Configure reverse proxy to forward authentication requests to Authelia using auth_request directive in Nginx, ForwardAuth middleware in Traefik, or forward_auth directive in Caddy. Proxy passes authentication headers (Remote-User, Remote-Groups) to backend applications after successful authentication.
Set up SMTP server configuration for password resets and 2FA device registration emails. Configure sender address, SMTP credentials, and TLS settings. For development, use services like Mailhog or MailDev for email testing without external SMTP access.
Define access control rules in configuration YAML specifying which users or groups can access which applications. Configure authentication levels (bypass, one_factor, two_factor) based on resource sensitivity.
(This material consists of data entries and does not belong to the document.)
-- ==== Sys2Proof/Machine/Cycle.lean ====
section
/-! DEFINITION. The fetch-decode-execute cycle of a running core (R130 to R137). -/

namespace Sys2Proof.Machine

/-- One cycle: the in-image test, fetch, decode, execute, in this order, the first test to fail being the
stop (R130, R131, R132, R133, R134, R291). The fetch is a bus read, so what follows it starts from `afterFetch`,
which is the same state but where a peripheral answered (R66). -/
def cycle (s : State) : Result :=
  if inImage s.cfg s.pc then
    match memRead s.cfg s.mem s.io s.pc .four with
    | .error f => .next (s.raise (stopOf .fetch f))
    | .ok w =>
      match decodeWord s.cfg.strictDecode w with
      | .error .unrecognisedOpcode => .next (s.afterFetch.raise (.decodeError w))
      | .error .noExecutePath => .next (s.afterFetch.raise (.dispatchError w))
      | .ok i => exec i s.afterFetch
  else .next (s.raise (.pcOut s.pc))

end Sys2Proof.Machine
end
Use network rules to allow internal access without authentication while requiring 2FA for external connections.
For production deployments, configure Redis as session storage backend for high availability and horizontal scaling across multiple Authelia instances. Set up PostgreSQL or MySQL for persistent storage of user preferences and registered devices. Enable health check endpoints for load balancer monitoring and automatic failover.
Configure OIDC clients for applications supporting OAuth 2.0 authentication. Register client IDs, secrets, redirect URLs, and scope configurations. Applications request authentication through Authelia's OIDC endpoints, receiving identity tokens with user information upon successful authentication.
Configuration Tips
Authelia configuration is managed through configuration.yml file defining authentication backends, access control, storage, notifications, and identity providers. Configure authentication_backend with file provider for simple deployments or LDAP connection strings for Active Directory integration.
Define access_control rules specifying domain patterns, resource paths, and policies. Use subject filters for user or group matching, networks array for IP-based rules, and policy values (bypass, one_factor, two_factor). Order matters—first matching rule applies, so place specific rules before catch-all rules.
Configure session management settings including name, secret for encryption, expiration duration, inactivity timeout, and remember_me duration. Set domain to parent domain for SSO across subdomains. Configure Redis connection for distributed session storage in clustered deployments.
Best practices include using strong randomly generated secrets for JWT signing and session encryption, configuring HTTPS-only cookies in production, implementing rate limiting on authentication endpoints to prevent brute force attacks, enabling logging with appropriate verbosity for security auditing, defining least-privilege access control policies granting minimum necessary permissions, regularly reviewing audit logs for suspicious authentication attempts, configuring backup MFA methods (email codes) for recovery scenarios when hardware tokens are lost, using separate Authelia instances for different security zones (internal vs public-facing), implementing IP whitelisting for administrative interfaces, and periodic rotation of secrets and encryption keys. Use environment variables for sensitive configuration values rather than hardcoding in YAML files.